[SOLVED] pyspark crosstab with percentages

pyspark crosstab with percentages

I have a DataFrame after applying crosstab in the pyspark, Example Below

id	A	B	C
cssdsd	0	1	0
sdsdsd	1	1	1
ssdssd	1	0	0
xxxxxx	0	0	0

Instead of 0,1's I want to get the percentages of the rows. I can be easily get that with the pandas using the crosstab function

pd.crosstab(df.index,df.list, normalize='index')

How can I get this in pyspark?

Solution

After getting the crosstab result which is df in the below code.
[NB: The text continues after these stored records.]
theorem execSleepRequest_keeps {P dom answers s} (hM : Mobile P) (hs : P s) :
    ResAll P (execSleepRequest dom answers s) := by
  have hS := hM.stable
  unfold execSleepRequest
  extract_lets +onlyGivenNames x
  clear_value x
  refine ResAll.next ?_
  split
  · assumption
  · exact ite_keeps (P := P) ‹_› (ite_keeps (P := P) (State.abandon_keeps hM ‹_›) (State.sleepRound_keeps hM ‹_›))

theorem execDeferRetry_keeps {P dom s} (hS : Stable P) (hs : P s) :
    ResAll P (execDeferRetry dom s) := by
  unfold execDeferRetry
  extract_lets +onlyGivenNames x
  refine ResAll.next ?_
  split
  · exact ite_keeps (P := P) (Stable.upd hS rfl ‹_› (List.suffix_refl _) id id id (BitVec.le_refl _) id) ‹_›
  · assumption

theorem execHandshakeNoAnswer_keeps {P dom s} (hM : Mobile P) (hs : P s) :
    ResAll P (execHandshakeNoAnswer dom s) := by
  have hS := hM.stable
  unfold execHandshakeNoAnswer
  extract_lets +onlyGivenNames x
  clear_value x
  refine ResAll.next (ite_keeps (P := P) ?_ ?_)
  · split
    refine State.abandon_keeps hM ?_
    refine Snd.elim (by assumption) ?_
    exact State.freeWord_keeps hS ‹_›
  · assumption

theorem execStandbyEntry_keeps {P answers busy s} (hM : Mobile P) (hs : P s) :
    ResAll P (execStandbyEntry answers busy s) := by
  refine (fun t ht => hM s t hs ?_)
  revert t
  have hM := State.Follows.mobile s
  have hS := hM.stable
  change ResAll s.Follows _
  unfold execStandbyEntry
  refine ResAll.next ?_
  split
  · exact .refl s
  · rename_i e he
    have hr : s.drive.Ok → e.mode ≠ .run := fun ok hr => by
      have hc := ok.entry e.mode (congrArg (Option.map (fun x : Entry => x.mode)) he)
      rw [hr] at hc
      exact nomatch hc
    extract_lets todo
    refine ite_keeps (P := s.Follows) (.refl s) (ite_keeps (P := s.Follows) (State.failEntry_keeps hM (.refl s)) ?_)
    have hx : ∀ l : List (Fin 12), Fst s.Follows (l.foldl (State.entryStep answers) (s, [], none)) := fun l =>
      foldl_keeps (P := Fst s.Follows) (fun _ _ h => State.entryStep_keeps hM h) (Fst.mk (.refl s))
    split
    · exact State.failEntry_keeps hM (Fst.elim ‹_› (hx _))
    · exact State.endEntry_follows (Fst.elim ‹_› (hx _)) hr

theorem execWakeSourceActive_keeps {P n s} (hM : Mobile P) (hs : P s) :
    ResAll P (execWakeSourceActive n s) := by
  have hS := hM.stable
  unfold execWakeSourceActive
  refine ResAll.next ?_
  split
  · exact ite_keeps (P := P) (State.wakeSource_keeps hM ‹_›) ‹_›
  · exact ite_keeps (P := P) (State.wakeSource_keeps hM ‹_›) ‹_›
  · exact ite_keeps (P := P) ‹_› (State.wakeSource_keeps hM ‹_›)
  · exact State.wakeSource_keeps hM ‹_›
  · exact ite_keeps (P := P) ‹_› (State.wakeSource_keeps hM ‹_›)
  · exact ite_keeps (P := P) (State.wakeSource_keeps hM (State.wakeDoms_keeps hS ‹_›)) ‹_›
  · exact ite_keeps (P := P) (State.wakeSource_keeps hM ‹_›) ‹_›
Get sum of all columns except id and then divide each column with the sum:

from pyspark.sql import functions as F

cols = [i for i in df.columns if not i=='id']
out = (df.withColumn("SumCols",F.expr('+'.join(cols)))
.select("id",*[F.coalesce(F.round(F.col(i)/F.col("SumCols"),2),F.lit(0)).alias(i) 
                                                                 for i in cols]))

out.show()

+------+----+----+----+
|    id|   A|   B|   C|
+------+----+----+----+
|cssdsd| 0.0| 1.0| 0.0|
|sdsdsd|0.33|0.33|0.33|
|ssdssd| 1.0| 0.0| 0.0|
|xxxxxx| 0.0| 0.0| 0.0|
+------+----+----+----+

Note that you can multiply by 100 in the select statement loop if necessary.